Aggressività, pulsione da riequilibrare

Aggressivit

Sia l’aggressività che la sessualità sono problemi
che, nonostante qualche superficiale apparenza, l’uomo odierno ha
fortemente represso.

Normalmente metabolizzati, questi impulsi primari trovano naturale
espressione nella vita dell’individuo. Quando invece la
canalizzazione di queste energie incontra un ostacolo, si sviluppa
a livello fisico un equivalente simbolico del problema
profondo.

All’origine di ogni malattia infatti, si trova sempre una tensione
psichica non risolta. Il corpo o, meglio, l’anima della persona
cerca di comunicare il suo disagio proprio attraverso il linguaggio
simbolico di cui dispone, che è quello della malattia;
pertanto la guarigione, per rendersi stabile oltre che manifestarsi
attraverso la scomparsa dei sintomi, deve passare comunque
attraverso la comprensione di questo messaggio.

Come la sessualità, anche l’aggressività appartiene
al patrimonio emozionale che la psiche deve esprimere con naturale
fluidità. E non necessariamente la sua estrinsecazione deve
passare attraverso manifestazioni violente o comunque
potenzialmente lesive nei confronti dell’oggetto cui sono
rivolte.
Molte volte, anche solo il riconoscere l’emozione ne permette la
comunicazione e, di conseguenza, la sua liberazione. Il problema
nasce quando questa non è riconosciuta e rimane quindi
“bloccata”.

Tuttavia, sia la mancanza di aggressività che una sua
incontrollata esplosione sono sintomi del fatto che questa emozione
viene repressa.
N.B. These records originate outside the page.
-- ==== Sys2Proof/Machine/ControlFlow.lean ====
section
/-!
DEFINITION. Return, call, jumps and skips (spec/40_control_flow.md R80 to R88). `pc` already holds the instruction's own
address plus 2 when a meaning runs (R88).
-/

namespace Sys2Proof.Machine

/-- RET: pop the return address into `pc`; StackUnderflow with no pending call (R80). -/
def execRet (s : State) : Result :=
  s.orStop <|
    match s.pop with
    | .ok (w, t) => .ok (t.jump w)
    | .error c => .error c

/-- CALL nnn: push `pc`, jump; StackOverflow with 16 pending calls (R81). -/
def execCall (nnn : Addr) (s : State) : Result :=
  s.orStop <|
    match s.push s.pc with
    | .ok t => .ok (t.jump (addrWord nnn))
    | .error c => .error c

/-- JP nnn (R82). -/
def execJp (nnn : Addr) (s : State) : Result := .next (s.jump (addrWord nnn))

/-- JP V0, nnn (R83). -/
def execJpOff (nnn : Addr) (s : State) : Result := .next (s.jump (s.offsetTarget nnn))

/-- SE Vx, kk (R84). -/
def execSeImm (x : Reg) (kk : Byte) (s : State) : Result := .next (s.skipIf (s.reg x == kk))

/-- SNE Vx, kk (R85). -/
def execSneImm (x : Reg) (kk : Byte) (s : State) : Result := .next (s.skipIf (s.reg x != kk))

/-- SE Vx, Vy (R86). -/
def execSeReg (x y : Reg) (s : State) : Result := .next (s.skipIf (s.reg x == s.reg y))

/-- SNE Vx, Vy (R87). -/
def execSneReg (x y : Reg) (s : State) : Result := .next (s.skipIf (s.reg x != s.reg y))

end Sys2Proof.Machine
end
Si tratta di fasi diverse di un medesimo processo.
Solo quando l’aggressività non viene percepita come un
sentimento negativo e quindi da reprimere, essa può
manifestarsi con relativa naturalezza e fluidità e la
persona ne risulta anche più facilmente consapevole. La sua
energia può di conseguenza venire utilizzata in senso
positivo, canalizzata proprio dalla stessa consapevolezza.
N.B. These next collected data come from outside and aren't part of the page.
/-- R164: the three digits at `I`, every other byte as before, `I` kept; out of range it stops. -/
def Obligations.BcdStoresThreeDigits : Prop :=
  ∀ (x : Reg) (s : State), s.mem.wf →
    (s.index.toNat + 2 < 4096 →
      ∃ t, exec (.ldBVx x) s = .next t ∧
        (t.mem.read s.index.toNat).toNat = (s.reg x).toNat / 100 ∧
        (t.mem.read (s.index.toNat + 1)).toNat = (s.reg x).toNat / 10 % 10 ∧
        (t.mem.read (s.index.toNat + 2)).toNat = (s.reg x).toNat % 10 ∧
        sameMemoryOutside s.index.toNat 3 s t ∧ t = { s with mem := t.mem }) ∧
      (4096 ≤ s.index.toNat + 2 → stopsWith .addressRange (exec (.ldBVx x) s))

/-- R165 (the index update by decision D28): `V0` to `Vx` at `I` upward, every other byte as before, `I` advanced by `x + 1`
under the `memory` quirk; out of range it stops. -/
def Obligations.BlockStore : Prop :=
  ∀ (x : Reg) (s : State), s.mem.wf →
    (s.index.toNat + x.val < 4096 →
      ∃ t, exec (.ldMemVx x) s = .next t ∧
        (∀ r : Reg, r.val ≤ x.val → t.mem.read (s.index.toNat + r.val) = s.reg r) ∧
        sameMemoryOutside s.index.toNat (x.val + 1) s t ∧
        t.index.toNat = (if s.q.memory then (s.index.toNat + x.val + 1) % 65536 else s.index.toNat) ∧
        t = { s with mem := t.mem, index := t.index }) ∧
      (4096 ≤ s.index.toNat + x.val → stopsWith .addressRange (exec (.ldMemVx x) s))

/-- R166 (the index update by decision D28): `V0` to `Vx` from `I` upward, the other registers and memory as before; out of
range it stops. -/
def Obligations.BlockLoad : Prop :=
  ∀ (x : Reg) (s : State),
    (s.index.toNat + x.val < 4096 →
      ∃ t, exec (.ldVxMem x) s = .next t ∧
        (∀ r : Reg, r.val ≤ x.val → t.reg r = s.mem.read (s.index.toNat + r.val)) ∧
        (∀ r : Reg, x.val < r.val → t.reg r = s.reg r) ∧
        t.index.toNat = (if s.q.memory then (s.index.toNat + x.val + 1) % 65536 else s.index.toNat) ∧
        t = { s with v := t.v, index := t.index }) ∧
      (4096 ≤ s.index.toNat + x.val → stopsWith .addressRange (exec (.ldVxMem x) s))

/-- R167, R168: at most eight registers to and from the RPL file, everything else as before. -/
def Obligations.RplTransfers : Prop :=
  ∀ (x : Reg) (s : State),
    (∃ t, exec (.ldRVx x) s = .next t ∧
      (∀ (k : Nat) (h : k < 8), t.rpl[k] = if k ≤ x.val then s.reg ⟨k, by omega⟩ else s.rpl[k]) ∧
      t = { s with rpl := t.rpl }) ∧
      (∃ t, exec (.ldVxR x) s = .next t ∧
        (∀ (k : Nat) (h : k < 8), t.reg ⟨k, by omega⟩ = if k ≤ x.val then s.rpl[k] else s.reg ⟨k, by omega⟩) ∧
        (∀ r : Reg, 8 ≤ r.val → t.reg r = s.reg r) ∧ t = { s with v := t.v })

/-! ## The whole machine -/

/-- R181, R184, R187 (the undefined stops by decisions D5, D6): every instruction answers a next state in every state, with the
stop latch as it was unless the instruction meets its one listed condition, which then is the cause. -/
def Obligations.InstructionsStopExactlyWhereListed : Prop :=
  ∀ (i : Instr) (s : State), i.wf = true →
    ∃ t, exec i s = .next t ∧ t.stop = (match stopOf i s with | some c => some c | none => s.stop)

/-- R11: an instruction that is not in the table and does not name `VF` as a destination leaves `VF` alone. -/
def Obligations.OthersLeaveFlagAlone : Prop :=
  ∀ (i : Instr) (s t : State), exec i s = .next t → stopOf i s = none → ¬ writesFlag s.q i → t.reg vF = s.reg vF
Numerosissime malattie trovano le loro radici proprio nel non
riconoscimento e nel soffocamento di queste pulsioni. Non solo le
malattie psicosomatiche, ma anche molte di quelle cosiddette
idiopatiche, o di non riconosciuta origine, sono da riportare a
questo tipo di problematica psichica. Problemi della pelle, dai
più gravi come la psoriasi alle semplici dermatiti, problemi
del sistema digerente, della bocca e dei denti, ma anche tante
depressioni e problematiche psichiche di vario genere dovrebbero
sempre indagare questa sfera della personalità.